Driemaal drie is negen
Er wordt wel eens gevraagd, wat het nut is van het christelijk onderwijs. Is het vandaag nog zinvol om het te onderscheiden en gescheiden te houden van het openbare ? Zowel op de christelijke als op de openbare school is een potlood een potlood, is driemaal drie negen en leren we , de kinderen tafels en leefregels, waardoor het bestaan in de mensenwereld leefbaar wordt. Nu ja, met dit verschil dan misschien, dat wij een inspiratiebron hebben, waaraan wij één en ander ontlenen, de Bijbel. Maar als het erop aankomt, zijn er ook nog humanistische regels, die het in de praktijk ook aardig goed schijnen te doen. Je hoeft niet direct met een persoonlijke God te rekenen om werkelijk een goed medemens voor je naaste te zijn.
Een echte maat in de maatschappij
We weten allemaal (dat is een nieuwer inzicht, waar we het allen over eens zijn) dat wij op school maar niet bezig zijn met het overleveren aan onze kinderen van pasklare gegevens, vaststaande antwoorden op stereotyp weerkerende vragen, maar dat wij hen het één en ander aan materiaal meegeven, waarmee ze straks in het volle leven hun plaatsje moeten zoeken. We houden ons zelf steeds voor ogen, dat wat we onze kinderen bijbrengen, relevantie en levensvatbaarheid hebben moet t.a.v. de dagelijkse levenspraktijk. We willen ze helpen om straks een echte maat, een kameraad te zijn in de grote-mensenmaatschappij. Maar nog eens, levert dan de openbare school b.v. kameraden van een minder soort ? Komen zij beide, de christelijke school en de openbare in de praktijk eigenlijk niet bij hetzelfde uit ?

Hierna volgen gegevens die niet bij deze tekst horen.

-- ==== Sys2Proof/Machine/Mill.lean ====
section
/-!
DEFINITION. Sys2Proof/Machine/Mill.lean: the commands of Millrace (09_millrace_scheduler.md), of the memory controller and of the flume
controller (10_memory_and_flumes.md), each over the operations of Mrc.lean, Mem.lean and Flm.lean.
-/
namespace Sys2Proof.Machine

/-- One dispatch decision (R294, R295). -/
def execItemDispatch (s : State) := run dispatch s
/-- R296. -/
def execAffinityRelease (n : Nat) (s : State) := run (affinityRelease n) s
/-- WAIT_LIM (Table MRC-8, event 39). -/
def execReadyWaitLong (n : Nat) (s : State) := run (waitLong n) s
/-- R303. -/
def execFlumeTrigger (f : Nat) (s : State) := run (flumeTrigger f) s
/-- R307. -/
def execTriggerSpillMark (f : Nat) (s : State) := run (triggerMark f) s
/-- R313. -/
def execMillraceTimer (t : Nat) (s : State) := run (timerExpiry t) s
/-- R314. -/
def execCancelFlow (flow : Nat) (s : State) := run (cancelFlow flow) s
/-- R314. -/
def execCancelOp (op : Nat) (s : State) := run (cancelOp op) s
/-- R302. -/
def execGraphEnable (g : Nat) (s : State) := run (graphEnable g) s
/-- R315. -/
def execGraphDisable (g : Nat) (s : State) := run (graphDisable g) s
/-- R315. -/
def execMillraceDisable (s : State) := run millraceOff s
/-- R300, R301. -/
def execDescriptorWrite (k w value : Nat) (s : State) := run (descriptorWrite k w value) s
/-- MRC_LAT.CLEAR (R297). -/
def execMrcLatClear (s : State) := run (wr MRC_LAT_MAX 0) s

/-- R327 to R330. -/
def execScrubVisit (store : Nat) (upsets : List (Nat × Nat)) (syndrome late : Bool) (s : State) :=
  run (scrubVisit store upsets syndrome late) s
/-- R327. -/
def execScrubRestart (s : State) := run scrubRestart s
/-- R332. -/
def execInject (s : State) := run injectError s
/-- CLEAR_ERR of MEM_CMD (R331). -/
def execMemClearErr (s : State) := run (fun s => memCmdDone 3 0 0 (clearErr 5 s)) s

/-- R348. -/
def execFlush (f : Nat) (s : State) := run (flushCmd f) s
/-- R333. -/
def execFlumeEnable (f : Nat) (s : State) := run (flumeEnable f) s
/-- R348. -/
def execFlumeDisable (f : Nat) (s : State) := run (flumeDisable f) s
/-- R347. -/
def execFlowPinIn (p : Nat) (level : Bool) (s : State) := run (flowPin p level) s

end Sys2Proof.Machine
end

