/-- Over the service protocol: IMAGE_BEGIN of a well-formed header takes up a download, its slot RECEIVING; GATHER_PUT keeps a piece, and with the sixty-fourth accepts a gathering whose hash holds, the last one making the slot RECEIVED, or counts a bad one; IMAGE_STATUS answers UPD_STATUS and the bitmap; a slot that is RECEIVED is verified, by IMAGE_VERIFY or the command, and the verification ends in VERIFIED or in FAILED with the first cause; a VERIFIED slot is activated, on trial in the boot pointer and its reset due, under presence and out of PERMIT; ABORT drops the download. PROG_START loads a sound image and starts F0 at its entry, or reports an unsound one with every core off; PROG_HALT, out of PERMIT, switches cores and Millrace off. A trial whose conditions have held long enough becomes CONFIRMED and its counter advances. A good write seals an edition, a bad or lost one spoils it; a counter only advances. A failed flash block costs a spare, or makes its region read-only; wear levelling shows a mean or is put off; the counters record takes SERIAL, TERM and time; a second of site time is event 248. -/
def Obligations.ImagesAndFuses : Prop :=
  (∀ (peer code id seq : Nat) (d p : List Byte) (x : Session) (s : State), Requests code d p id seq x s →
    let answered := fun (st e : Nat) (pay : List Byte) (t : State) => Responds id seq code st e pay x t
    (code = 0x20 → p.length = 552 →
      let kind := leAt p 0 1
      let slot := leAt p 1 1
      let h := slice p 40 512
      let k := 2 * (kind - 1) + slot
      let dl : Dl := { kind := kind, slot := slot, size := leAt p 4 4, lead := slice p 8 32, header := h }
      on UPD_CTRL_EN s = true → headerOk kind slot (leAt p 4 4) h = true → leAt p 2 2 = 0 → (slotOf k s).st ≠ 5 → (slotOf k s).st ≠ 6 → leAt h 12 2 ≤ gatherMax kind →
      (kindRegion kind ∈ s.fsh.ro → Answers (.imageBegin peer d) s (fun t => answered 4 0x1B0C [] t ∧ CountsUp FSH_CNT_WRITE_REFUSED 1 s t ∧ Keeps [.fsh] s t)) ∧
      (kindRegion kind ∉ s.fsh.ro → (∀ o, s.upd.dl = some o → ¬(o.kind = kind ∧ o.slot = slot ∧ o.size = leAt p 4 4 ∧ o.lead = dl.lead)) →
        Answers (.imageBegin peer d) s (fun t => answered 0 0 [] t ∧ t.upd.dl = some dl ∧ slotOf k t = { st := 1, header := h } ∧ t.upd.pieces = [] ∧ Keeps [.upd] s t)) ∧
      (∀ o, kindRegion kind ∉ s.fsh.ro → s.upd.dl = some o → o.kind = kind → o.slot = slot → o.size = leAt p 4 4 → o.lead = dl.lead →
        Answers (.imageBegin peer d) s (fun t => answered 0 0 [] t ∧ Keeps [] s t))) ∧
    (code = 0x21 → p.length = 1028 → leAt p 0 2 < 1024 → leAt p 2 1 < 64 → leAt p 3 1 = 0 →
      let g := leAt p 0 2
      let now := tins (leAt p 2 1) (p.drop 4) (tget [] g s.upd.pieces)
      (s.upd.dl = none → Answers (.gatherPut peer d) s (fun t => answered 4 0x1BF4 [] t ∧ Keeps [] s t)) ∧
      (∀ o, s.upd.dl = some o → g ∉ o.have_ → tfind (leAt p 2 1) (tget [] g s.upd.pieces) = none →
        let k := 2 * (o.kind - 1) + o.slot
        let b := joinPieces now
        (now.length < 64 → Answers (.gatherPut peer d) s (fun t => answered 0 0 [] t ∧ t.upd.dl = some o ∧ t.upd.pieces = tins g now s.upd.pieces ∧ Keeps [.upd] s t)) ∧
        (64 ≤ now.length → ∀ c, (if g = 0 then sha256 b = o.lead ∧ b.take 512 = o.header ∧ c = b
            else 0 ∈ o.have_ ∧ g < leAt o.header 12 2 ∧ plainOf o.header g b s = some c ∧ sha256 c = slice o.manifest (512 + 32 * g) 32) →
          Answers (.gatherPut peer d) s (fun t => answered 0 0 [] t ∧ (∃ e, t.upd.dl = some e ∧ e.have_ = o.have_ ++ [g]) ∧ tfind g (slotOf k t).body = some c ∧ CountsUp UPD_CNT_GATHER_OK 1 s t ∧
            (leAt o.header 12 2 ≤ o.have_.length + 1 → (slotOf k t).st = 2) ∧ Keeps [.upd, .fsh] s t)) ∧
        (64 ≤ now.length → g = 0 → (sha256 b ≠ o.lead ∨ b.take 512 ≠ o.header) →
          Answers (.gatherPut peer d) s (fun t => answered 4 0x1B04 [] t ∧ t.upd.dl = some o ∧ t.upd.slots = s.upd.slots ∧ CountsUp UPD_CNT_GATHER_BAD 1 s t ∧ Keeps [.upd] s t)))) ∧
    (code = 0x22 → p = [] → Answers (.imageStatus peer d) s (fun t => answered 0 0 (leBytes 4 (wordAt 27 4 s) ++ leBytes 128 (maskOf 1024 (fun i => (match s.upd.dl with | some o => o.have_ | none => []).contains i))) t ∧ Keeps [] s t)) ∧
    (code = 0x23 → p = [] → ∀ o, s.upd.dl = some o →
      let k := 2 * (o.kind - 1) + o.slot
      (on UPD_CTRL_EN s = true → (slotOf k s).st = 2 → s.upd.verifying = none → Answers (.imageVerify peer d) s (fun t => answered 0 0 [] t ∧ t.upd.verifying = some k ∧ t.upd.slots = s.upd.slots ∧ Keeps [.upd] s t)) ∧
      ((slotOf k s).st ≠ 2 → Answers (.imageVerify peer d) s (fun t => answered 4 0x1BF4 [] t ∧ Keeps [] s t))) ∧
    (code = 0x24 → p.length = 1 → leAt p 0 1 < 6 →
      let k := leAt p 0 1
      (windowOpen s = false → Answers (.imageActivate peer d) s (fun t => answered 4 0x1BF0 [] t ∧ CountsUp KEY_CNT_GATE_REFUSED 1 s t ∧ Keeps [.key] s t)) ∧
      (windowOpen s = true → anyTrial s = false → lane s ≠ 1 → (slotOf k s).st = 3 → 0 ∉ s.fsh.ro → (bootPtr s).kinds.length = 3 →
        Answers (.imageActivate peer d) s (fun t => answered 0 0 [] t ∧ (slotOf k t).st = 5 ∧ (bootKind (k / 2) t).trial = some (k % 2) ∧ t.upd.resetDue = true ∧ CountsUp UPD_CNT_ACTIVATE 1 s t ∧ Keeps [.upd] s t))) ∧
    (code = 0x28 → p.length = 1024 → ∀ good lost,
      (windowOpen s = false → Answers (.editionWrite peer d good lost) s (fun t => answered 4 0x1CF0 [] t ∧ t.otp = s.otp)) ∧
      (windowOpen s = true → s.otp.editions.length < 5 → editionOk p s = true →
        let whole := good && !lost
        Answers (.editionWrite peer d good lost) s (fun t => (if whole then answered 0 0 [] t else answered 1 0x1C02 [] t ∧ CountsUp OTP_CNT_SPOILED 1 s t) ∧
          t.otp.editions = tins (leAt p 4 1) { bytes := p.take 1020, sealed := whole } s.otp.editions ∧ t.otp.current = s.otp.current ∧ t.otp.ctrs = s.otp.ctrs ∧ Keeps [.otp] s t))) ∧
    (code = 0x30 → p = [] →
      (∀ k, programRuns s = false → programSlot s = some k → awake s = true →
        let img := slotContent k s
        (imageOk img = true → Answers (.progStart peer d) s (fun t => answered 0 0 [] t ∧ rd STW_BOOT_STAGE t = 3 ∧ (coreOf 0 t).st = .run ∧ (coreOf 0 t).pc = BitVec.ofNat 32 (leAt img 12 4) ∧
          (coreOf 0 t).gr 30 = BitVec.ofNat 64 (leAt img 20 4) ∧ (coreOf 0 t).gr 1 = 0 ∧ t.mem = ((sectionsOf img).filter isLoaded).foldl (fun m y => setBytes m y.addr (padTo y.memSize y.data)) s.mem ∧ Keeps [.mem, .flm, .ccx] s t)) ∧
        (imageOk img = false → Answers (.progStart peer d) s (fun t => answered 1 0x1E11 [] t ∧ rd CCX_CTRL_EN t = 0 ∧ (∀ n, n < 16 → (coreOf n t).st = .off) ∧ t.mem = s.mem ∧ Keeps [.upd, .ccx] s t))) ∧
      (programRuns s = true → Answers (.progStart peer d) s (fun t => answered 4 0x00F4 [] t ∧ Keeps [] s t))) ∧
    (code = 0x31 → p = [] →
      (lane s = 1 → Answers (.progHalt peer d) s (fun t => answered 4 0x0046 [] t ∧ Keeps [] s t)) ∧
      (lane s ≠ 1 → Answers (.progHalt peer d) s (fun t => answered 0 0 [] t ∧ rd CCX_CTRL_EN t = 0 ∧ on MRC_CTRL_EN t = false ∧ t.stp = s.stp)))) ∧
  (∀ (k0 : Nat) (s : State), let k := k0 % 8
    (on UPD_CTRL_EN s = true → (slotOf k s).st = 2 → s.upd.verifying = none → Answers (.updVerify k0) s (fun t => Result 27 0 0x3C 2 0 0 t ∧ t.upd.verifying = some k ∧ Keeps [.upd] s t)) ∧
    ((slotOf k s).st ≠ 2 → Answers (.updVerify k0) s (fun t => Result 27 0 0x3C 2 4 0x1BF4 t ∧ t.upd.verifying = s.upd.verifying ∧ Keeps [.upd] s t)) ∧
    (k < 6 → windowOpen s = true → anyTrial s = false → lane s ≠ 1 → (slotOf k s).st = 3 → 0 ∉ s.fsh.ro → (bootPtr s).kinds.length = 3 →
      Answers (.updActivate k0) s (fun t => Result 27 0 0x3C 3 0 0 t ∧ (slotOf k t).st = 5 ∧ (bootKind (k / 2) t).trial = some (k % 2) ∧ t.upd.resetDue = true ∧ Keeps [.upd] s t)) ∧
    (windowOpen s = true → lane s = 1 → anyTrial s = false → Answers (.updActivate k0) s (fun t => Result 27 0 0x3C 3 4 0x1B0A t ∧ t.upd.slots = s.upd.slots ∧ Keeps [.upd] s t))) ∧
  (∀ s : State, (s.upd.dl = none → Answers .updAbort s (fun t => Result 27 0 0x3C 1 4 0x1BF4 t ∧ Keeps [.upd] s t)) ∧
    (∀ o, s.upd.dl = some o → Answers .updAbort s (fun t => Result 27 0 0x3C 1 0 0 t ∧ t.upd.dl = none ∧ t.upd.pieces = [] ∧
      (let k := 2 * (o.kind - 1) + o.slot
       slotOf k t = if (slotOf k s).st = 1 then {} else slotOf k s) ∧ Keeps [.upd] s t))) ∧
  (∀ (bad corrected : List Nat) (k : Nat) (s : State), s.upd.verifying = some k →
    let c := verifyCause k bad s
    Answers (.verificationEnd bad corrected) s (fun t => t.upd.verifying = none ∧ (slotOf k t).st = (if c = 0 then 3 else 4) ∧ (slotOf k t).cause = c ∧ (c ≠ 0 → CountsUp UPD_CNT_VERIFY_FAIL 1 s t) ∧ Keeps [.upd, .fsh] s t)) ∧
  (∀ (kind tr f : Nat) (s : State), let i := kind % 3
    trialKind s = some i → (bootKind i s).trial = some tr → trialHolds i s = true → s.upd.heldFrom = some f → (bootPtr s).kinds.length = 3 →
    let w := max 10 (min 540 (rd UPD_CTRL_CONFIRM_HOLD s))
    (w ≤ (s.clk.frc - f) / 500000000 → Answers (.trialConfirm kind) s (fun t => bootKind i t = { conf := tr } ∧ (slotOf (2 * i + tr) t).st = 6 ∧
      ctrStep i t = max (ctrStep i s) (min 127 (leAt (slotOf (2 * i + tr) s).header 6 1)) ∧ CountsUp UPD_CNT_CONFIRM 1 s t ∧ Keeps [.upd, .otp, .nv] s t)) ∧
    ((s.clk.frc - f) / 500000000 < w → Answers (.trialConfirm kind) s (fun t => bootPtr t = bootPtr s ∧ t.upd.slots = s.upd.slots ∧ Keeps [.upd] s t))) ∧
  (∀ (e : List Byte) (good lost : Bool) (s : State),
    (windowOpen s = false → Answers (.otpWriteEdition e good lost) s (fun t => Result 28 0 0x14 1 4 0x1CF0 t ∧ t.otp.editions = s.otp.editions ∧ CountsUp KEY_CNT_GATE_REFUSED 1 s t ∧ Keeps [.otp, .key] s t)) ∧
    (windowOpen s = true → s.otp.editions.length < 5 → editionOk e s = true →
      let whole := good && !lost
      Answers (.otpWriteEdition e good lost) s (fun t => Result 28 0 0x14 1 (if whole then 0 else 1) (if whole then 0 else 0x1C02) t ∧
        t.otp.editions = tins (leAt e 4 1) { bytes := e.take 1020, sealed := whole } s.otp.editions ∧ t.otp.current = s.otp.current ∧ Keeps [.otp] s t)) ∧
    (windowOpen s = true → s.otp.editions.length < 5 → editionOk e s = false → Answers (.otpWriteEdition e good lost) s (fun t => Result 28 0 0x14 1 4 0x1C01 t ∧ t.otp.editions = s.otp.editions ∧ Keeps [.otp] s t))) ∧
  (∀ (ctr step : Nat) (s : State), let c := ctr % 4
    (ctrStep c s < min 127 step → Answers (.otpAdvance ctr step) s (fun t => Result 28 0 0x14 2 0 0 t ∧ ctrStep c t = min 127 step ∧ (∀ e, e ≠ c → ctrStep e t = ctrStep e s) ∧ Keeps [.otp, .upd] s t)) ∧
    (min 127 step ≤ ctrStep c s → Answers (.otpAdvance ctr step) s (fun t => Result 28 0 0x14 2 4 0x1C03 t ∧ t.otp.ctrs = s.otp.ctrs ∧ Keeps [.otp] s t))) ∧
  (∀ (region mean : Nat) (erase : Bool) (s : State), let k := region % 9
    s.pwr.off = false → on FSH_CTRL_EN s = true →
    (s.held = [] → (sparesLeft s ≠ 0 → Answers (.flashOpFail region erase) s (fun t => t.fsh.used = s.fsh.used + 1 ∧ t.fsh.ro = s.fsh.ro ∧ CountsUp FSH_CNT_RETIRED 1 s t ∧
        CountsUp (if erase then FSH_CNT_ERASE_FAIL else FSH_CNT_PROG_FAIL) 1 s t ∧ Keeps [.fsh] s t)) ∧
      (sparesLeft s = 0 → Answers (.flashOpFail region erase) s (fun t => tget 0 k t.fsh.retired = tget 0 k s.fsh.retired + 1 ∧ (k ≠ 8 → k ∈ t.fsh.ro) ∧ t.fsh.used = s.fsh.used ∧ Keeps [.fsh] s t))) ∧
    (on FSH_CTRL_WEAR_EN s = true → Answers (.wearLevelling region mean false) s (fun t => rd (FSH_REGION_MEAN k) t = mean % 2 ^ 15 ∧ Keeps [.fsh] s t) ∧
      Answers (.wearLevelling region mean true) s (fun t => CountsUp FSH_CNT_WEAR_DEFER 1 s t ∧ Keeps [.fsh] s t))) ∧
  (∀ s : State, s.pwr.off = false →
    ((rd STP_SERIAL_SERIAL s ≠ s.nv.serial ∨ rd TWN_STATUS_TERM s ≠ s.nv.term ∨ s.nv.time + 60000000000 ≤ siteNs s) →
      (2 ∉ s.fsh.ro → Answers .countersAppend s (fun t => t.nv = { s.nv with serial := rd STP_SERIAL_SERIAL s, term := rd TWN_STATUS_TERM s, time := max s.nv.time (siteNs s) } ∧ Keeps [.nv] s t)) ∧
      (2 ∈ s.fsh.ro → Answers .countersAppend s (fun t => t.nv = s.nv ∧ CountsUp FSH_CNT_WRITE_REFUSED 1 s t ∧ Keeps [.fsh] s t))) ∧
    (rd STP_SERIAL_SERIAL s = s.nv.serial → rd TWN_STATUS_TERM s = s.nv.term → siteNs s < s.nv.time + 60000000000 → Answers .countersAppend s (fun t => Keeps [] s t)) ∧
    (s.clk.siteSet = true → Settled s → on EVT_CTRL_EN s = true → Answers .second s (fun t => Pended 248 t ∧ Keeps [.ptc, .upd] s t)))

Het zal de lezer wel duidelijk zijn, dat de dingen zo simpel niet liggen. Ik zou al de mensen, die bij het christelijk onderwijs betrokken zijn, met klem willen herinneren aan hun roeping, om te rekenen met God. En hoe zullen wij dat doen om werkelijk het christelijke in ons onderwijs meer te doen zijn dan een fraaie voornaam ? Wat is de zin van ons werk bij het christelijk onderwijs ?
Gelijk een arend
Laat ik u dat proberen te zeggen aan de hand van een bekend beeld uit onze Bijbel. U vindt het in Deut. 32 : 11—12. Het is het beeld van de adelaar, die zijn nest hoog in de rotsen heeft gebouwd, daar zijn jongen opkweekt om ze tenslotte, als ze eenmaal wat zelfstandig zijn geworden, de vliegkunst te leren. En dat gaat er dan als volgt naar toe. Op een dag zijn de jonge arenden zover, dat ze klapwiekend op de rand. van het nest zijn gaan zitten. Ze kijken de wijde, diepe wereld beneden hen in, een peilloze diepte. En wat doet dan moeder-arend ? Ze trekt het nest uit elkaar. Weg de beslotenheid en geborgenheid, waarbinnen de dieren zich veilig hebben gevoeld. Vervolgens doet het moederdier iets heel merkwaardigs. Ze geeft één van de jonge vogels een duw, zodat het naaï beneden stort. Dan moet het wel gaan vliegen. En... het gaat nog ook. Van de éne rots naar de andere en omgekeerd, heen en weer. Maar moeder arend kent de gevaren. Ze weet, dat er straks momenten van moeheid, verslapping, uitputting en angst zullen komen bij de training, waar het jonge dier mee bezig is. Kijk, daar gebeurt het al. Het arendsjong daar beneden slaat sneller met zijn vleugels. Het ziet, dat het hoogte verliest. Het haalt de rots aan de overkant dit keer niet. Het zal te pletter slaan tegen de rotsen in de diepte. En wat doet moeder-arend dan ? Als een pijl uit de boog schiet ze naar beneden, totdat ze onder het moegevlogen dier is gekomen. Ze slaat vervolgens haar brede arendsvleugelen uit. Het diertje valt daar op neer en dood-vermoeid als het is, wordt het weer naar omhoog gedragen, naar een veilig plekje in de buurt van het oude nest. Als het daar een poosje gezeten heeft en uitgerust is, gaat de repetitie opnieuw beginnen. Nog 'n keer..., nog een keer!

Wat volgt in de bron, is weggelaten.